The drug has been put to the test, though, and blunting one’s mealtime blood sugar spikes does seem to reduce the risk of developing diabetes, as well as reduce the risk of heart attacks and high blood pressure. So is there any way to prevent these blood sugar spikes without having to take drugs? Well, one way would be to not sit down to a half cup of sugar! Yes, the drug can slow the progression of your atherosclerosis. 

Instead of the arteries going to your brain narrowing this fast, on the drug, they only narrow this fast. But wouldn’t it be better to eat a diet that actually reverses heart disease? Reverses diabetes? The healthiest diet to prevent the meal-related blood sugar and fat spikes, the oxidation and inflammation, is a diet centered around whole plant foods. 

But what if you really want a bagel? Instead of spreading drugs on it, spreading on some almond butter may help blunt the blood sugar spike from refined carbs. Another option is to dip your baguette in some balsamic vinegar. The consumption of vinegar with meals is evidently used as a home remedy for diabetes before drugs came along, but it wasn’t put to the test until 1988. After all, how much money can you make from vinegar? 
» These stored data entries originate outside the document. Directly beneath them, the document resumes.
-- ==== Sys2Proof/Config.lean ====
section
/-! DEFINITION. What one part fixes at manufacture, and the values the spec leaves free. Every constant here is
opaque: nothing in Lean can evaluate it, so a statement about it holds for every value. -/

namespace Sys2Proof.Config

/-- DESIGN CHOICE (log entry 1). The n-th free value of `bits` bits: every value the spec leaves open and every random
byte (DRBG, noise) is drawn here with a fresh n. -/
opaque freeNat : Nat → Nat → Nat

/-- PART_ID.GRADE (Table 2.5), a fuse: 0x43 or 0x58. Log entry 3. -/
opaque gradeFuse : Word
/-- DEVID[127:0] (Table 2.5), a fuse. Log entry 3. -/
opaque devid : BitVec 128
/-- PORT_MAC, the fused address of Commons port 0 (R473). Log entry 3. -/
opaque portMac : BitVec 48
/-- Owner-authority digests: presence, revocation and the fused SHA-384 (Table 15.6, check 3). Log entry 3. -/
opaque authPresent : BitVec 4
opaque authRevoked : BitVec 4
opaque authDigest : Nat → Bytes
/-- Identity secret (R346, R358). Log entry 3. -/
opaque identitySecret : Bytes
/-- The fuse-held root material (R346). -/
opaque rootMaterial : Bytes
/-- V_new(d, k) in mV, gain G(d) in mV per 0.01 %, hub limit A(k) (R457); die 0 West, 1 East. Log entry 3. -/
opaque vNew : Nat → Nat → Nat
opaque ageGain : Nat → Nat
opaque hubLimit : Nat → Nat
/-- Identity certificate chains in the manufacturing region of the user store (R358). Log entry 3. -/
opaque certChains : Bytes

/-! HQC and Classic McEliece (R267): other documents define them; the spec gives their inputs, their lengths and what the device does with
the result. Log entry 4. -/

/-- Public key and secret key that a seed gives for a set. -/
opaque keygenPub : Nat → Bytes → Bytes
opaque keygenSec : Nat → Bytes → Bytes
/-- Encapsulation: set, public key, random bytes give ciphertext and secret. -/
opaque encapsCt : Nat → Bytes → Bytes → Bytes
opaque encapsKey : Nat → Bytes → Bytes → Bytes
/-- Decapsulation: set, secret key, ciphertext, with the implicit rejection of the scheme. -/
opaque decaps : Nat → Bytes → Bytes → Bytes
/-- Keccak blocks of the fixed squeeze of a rejection sampler (R278): 0 SampleNTT and ExpandA, 1 ExpandS, 2 SampleInBall. Log entry 4. -/
opaque squeezeBlocks : Nat → Nat
/-- The arrangement of a carry buffer's bytes is internal (R282): the plain form of a state, and the buffer that IV, tag and encrypted
state make. Log entry 39. -/
opaque carryPlain : List Bytes → Bytes
opaque carryArrange : Bytes → Bytes → Bytes → Bytes
/-- Per-boot carry key (R91), by boot number. -/
opaque carryKey : Nat → Bytes

/-- Bytes that an egress engine writes for a list from row groups, outside encoding 4: the layout is the image's and no table
gives it. Engine, list, beats as V, N, K and data of each lane. Log entry 45. -/
opaque egressLayout : Nat → Nat → List (List (Option (Nat × Bool × Bool))) → Bytes
/-- Stream that entry `l` of an egress engine's address list takes, of the streams that reach it. Log entry 45. -/
opaque egressStream : Nat → Nat → Nat → Nat
/-- Stream that the kind area of a SEAL tile names as its block-ID source: Table 6.5 names the field and no table places it. Log
entry 45. -/
opaque sealIdStream : Bytes → Nat
/-- HBM address of a unit's pending rows (R205): OVF_ADDR, o, bytes of a slot, u. Log entry 99. -/
opaque pendingAddr : Nat → Nat → Nat → Nat → Nat
/-- What a byte of the reserved ledger range or of the job table reads as (R65): number of the read, address. Log entry 108. -/
opaque internalByte : Nat → Nat → BitVec 8
/-- Arrangement of the frames in the exchange buffer of R113: payloads in order of sending. Log entry 101. -/
opaque exchangeBuffer : List Bytes → Bytes

/-- Bytes above the least that a derived HMAC key of a type takes: Table 15.1 gives a range (R356). Log entry 1. -/
opaque hmacDeriveExtra : Nat → Nat
/-- The 16 raw bytes of measurement block 4 for a life-cycle state, LC_FINAL and the blown tamper fuses (Table 15.9): the
spec gives no layout. Log entry 28. -/
opaque lifeFuseBlock : Bool → Bool → Nat → Bytes
/-- The byte form of the slot metadata that measurement block 5 digests (Table 15.9). Log entry 28. -/
opaque slotMetaBytes : List (List Nat) → Bytes

end Sys2Proof.Config
end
According to the vinegar institute, millions of dollars, but a single diabetes drug, like Rezulin, can pull in billions; before it was pulled from the market for killing too many people by shutting down their livers. The drug company still made off like a bandit having to pay out less than a billion to the grieving families for covering up the danger. 

No liver failure from a peanut butter schmeared bagel though, cutting the blood sugar response in half, and the same with vinegar; if you chug down four teaspoons of apple cider vinegar diluted in water, you get that same blunting of the spike, and you get the additional advantage over the nuts of lowering insulin levels in the blood, something peanut butter apparently can’t do, but presumably better than a bagel with lox, as fish causes triple the insulin response, or red wine, which also increases insulin level, but not as much as fish, and also shoots up triglycerides, though dealcoholized red wine, non-alcoholic wine doesn’t have the same problem. What about vinegar? 

Not only may a tablespoon a day tend to improve cholesterol and triglycerides over time, vinegar can drop triglycerides within an hour of a meal, along with decreasing blood sugars and the insulin spike, potentially offering the best of all worlds.